*EXERCISE DIRECTIONS*: Where does the string "Obligations" occur in the records? Copy each line that holds it.

*STUDY MATERIAL*:
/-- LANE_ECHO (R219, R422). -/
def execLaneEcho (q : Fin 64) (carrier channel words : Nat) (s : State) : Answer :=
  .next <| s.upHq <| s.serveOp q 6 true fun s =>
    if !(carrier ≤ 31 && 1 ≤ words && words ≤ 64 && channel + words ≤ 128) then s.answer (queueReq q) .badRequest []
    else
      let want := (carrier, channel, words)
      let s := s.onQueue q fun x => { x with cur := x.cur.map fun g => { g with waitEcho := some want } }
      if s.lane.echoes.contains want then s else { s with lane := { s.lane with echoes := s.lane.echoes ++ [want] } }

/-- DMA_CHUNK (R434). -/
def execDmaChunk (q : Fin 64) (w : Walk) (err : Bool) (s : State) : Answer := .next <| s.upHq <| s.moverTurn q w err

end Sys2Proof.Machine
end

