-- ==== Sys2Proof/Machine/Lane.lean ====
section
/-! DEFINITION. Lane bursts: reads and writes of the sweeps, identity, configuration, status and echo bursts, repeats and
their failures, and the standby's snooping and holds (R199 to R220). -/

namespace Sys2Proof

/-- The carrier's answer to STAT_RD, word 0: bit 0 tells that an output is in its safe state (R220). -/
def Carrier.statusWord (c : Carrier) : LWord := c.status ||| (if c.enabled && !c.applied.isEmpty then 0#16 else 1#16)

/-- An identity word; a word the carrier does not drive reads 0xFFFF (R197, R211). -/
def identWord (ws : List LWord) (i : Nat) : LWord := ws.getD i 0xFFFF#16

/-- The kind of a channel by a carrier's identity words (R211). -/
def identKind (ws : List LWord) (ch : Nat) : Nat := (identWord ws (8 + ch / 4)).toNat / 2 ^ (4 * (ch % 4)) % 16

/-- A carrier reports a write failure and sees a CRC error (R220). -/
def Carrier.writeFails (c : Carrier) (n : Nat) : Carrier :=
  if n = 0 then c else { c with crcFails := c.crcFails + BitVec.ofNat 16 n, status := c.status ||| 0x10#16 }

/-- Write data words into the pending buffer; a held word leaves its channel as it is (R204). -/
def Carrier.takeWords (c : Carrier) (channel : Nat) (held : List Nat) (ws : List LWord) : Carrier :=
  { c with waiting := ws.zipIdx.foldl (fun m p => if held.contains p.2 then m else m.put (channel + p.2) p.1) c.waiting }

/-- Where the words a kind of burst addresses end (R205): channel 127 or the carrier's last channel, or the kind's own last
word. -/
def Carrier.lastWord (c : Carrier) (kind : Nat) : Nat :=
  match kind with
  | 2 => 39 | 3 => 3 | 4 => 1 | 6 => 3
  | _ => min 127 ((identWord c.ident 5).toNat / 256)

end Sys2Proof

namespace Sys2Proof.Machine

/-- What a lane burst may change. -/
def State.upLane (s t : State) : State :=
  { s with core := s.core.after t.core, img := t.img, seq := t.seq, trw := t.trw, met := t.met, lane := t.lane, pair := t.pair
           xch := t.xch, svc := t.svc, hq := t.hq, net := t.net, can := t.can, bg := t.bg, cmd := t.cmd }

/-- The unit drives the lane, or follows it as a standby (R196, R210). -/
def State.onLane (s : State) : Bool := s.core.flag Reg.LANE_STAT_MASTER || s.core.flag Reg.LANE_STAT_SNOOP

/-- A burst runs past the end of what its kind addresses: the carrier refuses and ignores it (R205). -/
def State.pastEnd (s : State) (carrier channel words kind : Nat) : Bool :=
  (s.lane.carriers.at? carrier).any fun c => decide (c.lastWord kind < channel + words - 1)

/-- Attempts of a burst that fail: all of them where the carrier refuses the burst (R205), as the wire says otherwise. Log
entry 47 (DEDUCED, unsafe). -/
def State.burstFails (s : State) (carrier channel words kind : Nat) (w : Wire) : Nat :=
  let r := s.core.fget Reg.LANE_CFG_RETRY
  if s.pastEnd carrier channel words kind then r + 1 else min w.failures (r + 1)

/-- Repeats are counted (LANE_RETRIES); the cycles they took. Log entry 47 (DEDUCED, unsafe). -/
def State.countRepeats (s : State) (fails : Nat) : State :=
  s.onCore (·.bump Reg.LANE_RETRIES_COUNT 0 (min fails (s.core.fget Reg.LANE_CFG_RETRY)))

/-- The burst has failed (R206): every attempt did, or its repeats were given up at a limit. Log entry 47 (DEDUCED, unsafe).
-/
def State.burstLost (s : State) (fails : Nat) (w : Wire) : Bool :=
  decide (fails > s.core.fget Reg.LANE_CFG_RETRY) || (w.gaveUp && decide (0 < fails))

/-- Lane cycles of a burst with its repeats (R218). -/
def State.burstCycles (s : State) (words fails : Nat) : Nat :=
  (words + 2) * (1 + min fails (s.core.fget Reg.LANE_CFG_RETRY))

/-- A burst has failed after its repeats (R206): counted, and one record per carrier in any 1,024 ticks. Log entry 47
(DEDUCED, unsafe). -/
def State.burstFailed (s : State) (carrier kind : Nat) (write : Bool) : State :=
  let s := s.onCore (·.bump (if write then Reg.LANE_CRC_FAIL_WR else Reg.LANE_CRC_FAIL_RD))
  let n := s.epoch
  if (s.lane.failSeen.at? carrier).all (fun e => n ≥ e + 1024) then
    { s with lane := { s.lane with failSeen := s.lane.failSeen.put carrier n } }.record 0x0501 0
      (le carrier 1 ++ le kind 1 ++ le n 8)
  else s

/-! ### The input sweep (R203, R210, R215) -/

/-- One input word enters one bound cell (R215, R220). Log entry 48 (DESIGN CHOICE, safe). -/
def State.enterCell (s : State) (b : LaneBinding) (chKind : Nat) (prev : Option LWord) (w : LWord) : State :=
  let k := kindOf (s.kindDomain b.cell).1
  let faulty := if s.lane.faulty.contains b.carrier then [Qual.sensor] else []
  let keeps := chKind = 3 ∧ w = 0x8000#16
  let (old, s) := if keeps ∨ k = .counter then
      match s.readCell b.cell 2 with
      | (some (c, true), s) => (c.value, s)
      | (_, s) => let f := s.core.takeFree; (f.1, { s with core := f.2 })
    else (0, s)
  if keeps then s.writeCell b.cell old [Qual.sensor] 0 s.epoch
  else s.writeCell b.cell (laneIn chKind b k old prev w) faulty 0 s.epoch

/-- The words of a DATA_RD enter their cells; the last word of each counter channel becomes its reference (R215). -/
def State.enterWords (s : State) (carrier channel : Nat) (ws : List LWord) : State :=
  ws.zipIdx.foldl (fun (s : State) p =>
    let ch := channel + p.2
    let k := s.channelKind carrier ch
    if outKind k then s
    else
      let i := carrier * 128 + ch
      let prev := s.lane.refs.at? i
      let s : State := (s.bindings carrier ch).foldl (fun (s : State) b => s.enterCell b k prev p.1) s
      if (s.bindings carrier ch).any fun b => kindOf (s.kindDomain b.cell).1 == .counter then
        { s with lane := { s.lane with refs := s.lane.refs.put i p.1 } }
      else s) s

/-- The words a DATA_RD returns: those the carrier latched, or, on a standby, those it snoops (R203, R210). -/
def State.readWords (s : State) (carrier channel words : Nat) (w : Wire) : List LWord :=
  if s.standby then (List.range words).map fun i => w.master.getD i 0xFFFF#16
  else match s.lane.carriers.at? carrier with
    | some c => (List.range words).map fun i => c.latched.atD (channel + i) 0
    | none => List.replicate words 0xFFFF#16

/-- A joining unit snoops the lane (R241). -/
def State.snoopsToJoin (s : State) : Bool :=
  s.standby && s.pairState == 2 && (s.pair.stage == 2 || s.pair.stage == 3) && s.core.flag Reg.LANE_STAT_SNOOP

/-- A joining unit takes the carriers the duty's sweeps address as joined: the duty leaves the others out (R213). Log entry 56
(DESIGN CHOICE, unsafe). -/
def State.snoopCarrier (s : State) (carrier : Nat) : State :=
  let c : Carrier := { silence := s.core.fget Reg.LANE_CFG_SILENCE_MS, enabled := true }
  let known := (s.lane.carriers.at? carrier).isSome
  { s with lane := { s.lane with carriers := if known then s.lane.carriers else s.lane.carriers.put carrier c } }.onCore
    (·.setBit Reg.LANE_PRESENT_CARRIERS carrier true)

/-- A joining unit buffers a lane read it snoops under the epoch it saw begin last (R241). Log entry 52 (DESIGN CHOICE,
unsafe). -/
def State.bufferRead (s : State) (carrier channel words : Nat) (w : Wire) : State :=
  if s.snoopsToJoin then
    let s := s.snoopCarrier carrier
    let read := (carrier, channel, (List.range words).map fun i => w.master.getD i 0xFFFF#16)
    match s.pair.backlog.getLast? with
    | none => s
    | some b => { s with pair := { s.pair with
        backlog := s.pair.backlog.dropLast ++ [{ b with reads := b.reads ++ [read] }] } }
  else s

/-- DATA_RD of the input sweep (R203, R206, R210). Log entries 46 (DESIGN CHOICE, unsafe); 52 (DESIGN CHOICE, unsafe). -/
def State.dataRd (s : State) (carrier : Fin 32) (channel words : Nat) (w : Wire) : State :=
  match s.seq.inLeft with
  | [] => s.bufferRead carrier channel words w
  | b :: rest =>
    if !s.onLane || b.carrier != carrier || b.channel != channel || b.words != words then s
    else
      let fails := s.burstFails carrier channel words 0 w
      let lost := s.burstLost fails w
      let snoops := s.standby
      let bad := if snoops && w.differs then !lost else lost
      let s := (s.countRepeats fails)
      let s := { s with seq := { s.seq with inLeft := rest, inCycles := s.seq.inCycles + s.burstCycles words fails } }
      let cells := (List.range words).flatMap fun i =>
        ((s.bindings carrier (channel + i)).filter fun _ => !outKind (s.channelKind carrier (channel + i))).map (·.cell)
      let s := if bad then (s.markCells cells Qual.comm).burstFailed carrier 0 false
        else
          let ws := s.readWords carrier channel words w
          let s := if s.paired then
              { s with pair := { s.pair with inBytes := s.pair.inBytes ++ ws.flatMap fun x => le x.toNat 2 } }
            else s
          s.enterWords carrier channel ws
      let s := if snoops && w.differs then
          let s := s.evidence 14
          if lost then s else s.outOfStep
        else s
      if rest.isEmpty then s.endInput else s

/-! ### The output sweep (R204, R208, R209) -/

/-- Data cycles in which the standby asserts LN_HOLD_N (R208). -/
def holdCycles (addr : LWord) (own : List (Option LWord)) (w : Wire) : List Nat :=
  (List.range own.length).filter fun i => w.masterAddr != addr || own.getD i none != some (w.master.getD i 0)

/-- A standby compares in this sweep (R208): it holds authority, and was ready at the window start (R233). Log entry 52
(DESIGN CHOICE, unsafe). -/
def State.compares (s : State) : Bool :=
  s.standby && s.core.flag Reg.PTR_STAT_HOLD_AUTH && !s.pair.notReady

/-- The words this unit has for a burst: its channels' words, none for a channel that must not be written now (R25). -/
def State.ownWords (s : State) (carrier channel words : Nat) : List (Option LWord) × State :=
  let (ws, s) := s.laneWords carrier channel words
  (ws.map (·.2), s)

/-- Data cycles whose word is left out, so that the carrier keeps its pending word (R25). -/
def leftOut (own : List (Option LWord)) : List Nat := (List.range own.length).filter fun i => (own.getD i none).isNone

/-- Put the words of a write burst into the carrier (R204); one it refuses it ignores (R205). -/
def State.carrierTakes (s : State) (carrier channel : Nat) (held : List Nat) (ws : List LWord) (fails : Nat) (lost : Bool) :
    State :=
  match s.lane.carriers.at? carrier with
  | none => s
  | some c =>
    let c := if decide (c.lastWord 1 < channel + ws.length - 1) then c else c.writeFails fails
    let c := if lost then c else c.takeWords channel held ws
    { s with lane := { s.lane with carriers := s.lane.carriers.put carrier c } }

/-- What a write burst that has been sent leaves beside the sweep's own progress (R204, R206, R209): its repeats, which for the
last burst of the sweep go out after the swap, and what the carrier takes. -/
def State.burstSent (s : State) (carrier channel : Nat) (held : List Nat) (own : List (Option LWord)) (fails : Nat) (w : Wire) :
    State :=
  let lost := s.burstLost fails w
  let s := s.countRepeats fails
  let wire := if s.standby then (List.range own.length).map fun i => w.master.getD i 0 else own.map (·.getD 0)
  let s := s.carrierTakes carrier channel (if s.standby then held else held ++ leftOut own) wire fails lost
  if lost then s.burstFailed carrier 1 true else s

--

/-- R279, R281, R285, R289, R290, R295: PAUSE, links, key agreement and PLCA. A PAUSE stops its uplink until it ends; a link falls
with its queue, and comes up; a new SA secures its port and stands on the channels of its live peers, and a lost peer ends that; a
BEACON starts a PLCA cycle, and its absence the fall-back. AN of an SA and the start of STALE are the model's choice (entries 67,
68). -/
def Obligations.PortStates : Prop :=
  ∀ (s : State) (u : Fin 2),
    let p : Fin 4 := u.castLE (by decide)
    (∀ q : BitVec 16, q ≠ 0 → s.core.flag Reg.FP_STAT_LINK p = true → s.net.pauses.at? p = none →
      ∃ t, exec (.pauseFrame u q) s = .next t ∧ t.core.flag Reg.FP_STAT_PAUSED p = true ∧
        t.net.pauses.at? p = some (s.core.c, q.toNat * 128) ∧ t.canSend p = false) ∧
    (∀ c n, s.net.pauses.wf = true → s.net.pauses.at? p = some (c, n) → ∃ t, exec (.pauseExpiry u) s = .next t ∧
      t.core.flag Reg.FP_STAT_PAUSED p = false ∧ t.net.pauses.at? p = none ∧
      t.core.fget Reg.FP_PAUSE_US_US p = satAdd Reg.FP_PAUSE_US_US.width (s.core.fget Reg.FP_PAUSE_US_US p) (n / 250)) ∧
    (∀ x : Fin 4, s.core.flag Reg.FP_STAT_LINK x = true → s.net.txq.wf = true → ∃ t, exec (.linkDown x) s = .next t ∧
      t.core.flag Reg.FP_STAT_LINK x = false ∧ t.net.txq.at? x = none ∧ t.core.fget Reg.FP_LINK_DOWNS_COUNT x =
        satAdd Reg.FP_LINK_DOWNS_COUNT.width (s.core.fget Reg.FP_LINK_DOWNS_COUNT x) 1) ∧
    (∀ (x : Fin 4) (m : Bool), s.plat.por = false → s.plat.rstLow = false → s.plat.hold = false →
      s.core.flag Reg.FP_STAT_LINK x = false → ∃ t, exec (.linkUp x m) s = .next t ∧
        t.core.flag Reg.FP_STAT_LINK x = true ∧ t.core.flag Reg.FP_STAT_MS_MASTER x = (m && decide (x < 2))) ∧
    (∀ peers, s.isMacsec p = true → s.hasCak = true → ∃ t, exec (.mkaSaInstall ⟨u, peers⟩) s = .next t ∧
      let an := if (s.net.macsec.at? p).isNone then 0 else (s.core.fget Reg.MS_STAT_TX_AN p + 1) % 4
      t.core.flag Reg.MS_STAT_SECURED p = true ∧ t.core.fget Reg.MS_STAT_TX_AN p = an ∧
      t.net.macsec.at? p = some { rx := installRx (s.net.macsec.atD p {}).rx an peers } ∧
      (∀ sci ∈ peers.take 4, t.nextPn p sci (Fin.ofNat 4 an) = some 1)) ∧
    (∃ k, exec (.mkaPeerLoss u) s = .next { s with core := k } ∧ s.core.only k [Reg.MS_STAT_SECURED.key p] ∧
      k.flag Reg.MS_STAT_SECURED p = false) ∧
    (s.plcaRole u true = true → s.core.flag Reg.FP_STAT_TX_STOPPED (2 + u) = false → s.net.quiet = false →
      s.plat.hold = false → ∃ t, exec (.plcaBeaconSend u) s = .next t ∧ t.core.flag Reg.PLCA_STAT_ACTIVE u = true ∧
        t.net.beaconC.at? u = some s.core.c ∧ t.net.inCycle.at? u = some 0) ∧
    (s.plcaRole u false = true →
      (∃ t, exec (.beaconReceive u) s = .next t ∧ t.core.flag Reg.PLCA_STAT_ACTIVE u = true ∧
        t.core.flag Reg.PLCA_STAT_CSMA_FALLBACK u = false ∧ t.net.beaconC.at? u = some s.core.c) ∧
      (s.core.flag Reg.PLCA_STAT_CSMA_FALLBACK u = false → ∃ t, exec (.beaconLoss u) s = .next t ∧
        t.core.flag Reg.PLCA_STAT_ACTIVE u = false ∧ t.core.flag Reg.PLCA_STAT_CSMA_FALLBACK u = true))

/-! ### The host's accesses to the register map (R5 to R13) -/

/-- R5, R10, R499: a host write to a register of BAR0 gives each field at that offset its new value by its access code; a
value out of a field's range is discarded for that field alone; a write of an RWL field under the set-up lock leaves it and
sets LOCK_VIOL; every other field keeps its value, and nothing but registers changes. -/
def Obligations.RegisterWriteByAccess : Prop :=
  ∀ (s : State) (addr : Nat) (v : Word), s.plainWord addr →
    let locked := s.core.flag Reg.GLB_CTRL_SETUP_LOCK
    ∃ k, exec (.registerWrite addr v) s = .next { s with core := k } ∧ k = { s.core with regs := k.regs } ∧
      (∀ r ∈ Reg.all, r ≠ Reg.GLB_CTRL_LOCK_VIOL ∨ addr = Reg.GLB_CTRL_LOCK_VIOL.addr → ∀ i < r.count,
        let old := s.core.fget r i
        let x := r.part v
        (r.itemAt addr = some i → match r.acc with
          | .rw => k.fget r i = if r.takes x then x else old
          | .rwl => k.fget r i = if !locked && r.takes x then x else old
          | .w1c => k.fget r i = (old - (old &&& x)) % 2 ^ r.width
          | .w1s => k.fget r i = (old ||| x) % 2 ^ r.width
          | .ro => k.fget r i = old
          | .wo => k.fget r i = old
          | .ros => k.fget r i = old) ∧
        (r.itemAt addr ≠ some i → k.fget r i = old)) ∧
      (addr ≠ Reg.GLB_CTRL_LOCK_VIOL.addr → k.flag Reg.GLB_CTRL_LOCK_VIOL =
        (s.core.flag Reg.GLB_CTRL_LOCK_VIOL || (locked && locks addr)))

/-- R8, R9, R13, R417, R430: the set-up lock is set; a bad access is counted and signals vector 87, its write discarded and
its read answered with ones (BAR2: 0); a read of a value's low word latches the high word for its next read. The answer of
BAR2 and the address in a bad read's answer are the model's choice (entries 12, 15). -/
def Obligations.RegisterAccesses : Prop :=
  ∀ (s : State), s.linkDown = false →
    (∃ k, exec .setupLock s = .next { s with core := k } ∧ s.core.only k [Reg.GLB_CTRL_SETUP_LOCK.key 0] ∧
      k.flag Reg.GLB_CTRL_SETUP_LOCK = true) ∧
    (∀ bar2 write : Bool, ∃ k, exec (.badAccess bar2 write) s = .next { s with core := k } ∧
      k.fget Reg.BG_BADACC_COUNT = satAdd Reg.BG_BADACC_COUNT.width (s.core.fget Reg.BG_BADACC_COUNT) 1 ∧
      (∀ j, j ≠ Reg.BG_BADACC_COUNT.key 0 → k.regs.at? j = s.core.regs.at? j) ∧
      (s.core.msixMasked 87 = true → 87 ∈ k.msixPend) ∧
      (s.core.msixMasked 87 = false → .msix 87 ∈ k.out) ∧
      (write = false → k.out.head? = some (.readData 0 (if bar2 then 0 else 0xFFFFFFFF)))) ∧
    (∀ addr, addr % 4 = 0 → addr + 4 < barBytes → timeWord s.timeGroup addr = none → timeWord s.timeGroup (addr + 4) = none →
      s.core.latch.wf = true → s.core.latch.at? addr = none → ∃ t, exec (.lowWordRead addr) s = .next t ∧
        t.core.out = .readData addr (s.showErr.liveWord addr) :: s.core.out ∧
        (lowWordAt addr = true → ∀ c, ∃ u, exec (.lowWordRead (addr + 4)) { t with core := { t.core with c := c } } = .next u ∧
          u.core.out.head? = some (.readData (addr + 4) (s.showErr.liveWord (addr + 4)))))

*OUTPUT*:
def Obligations.PortStates : Prop :=
def Obligations.RegisterWriteByAccess : Prop :=
def Obligations.RegisterAccesses : Prop :=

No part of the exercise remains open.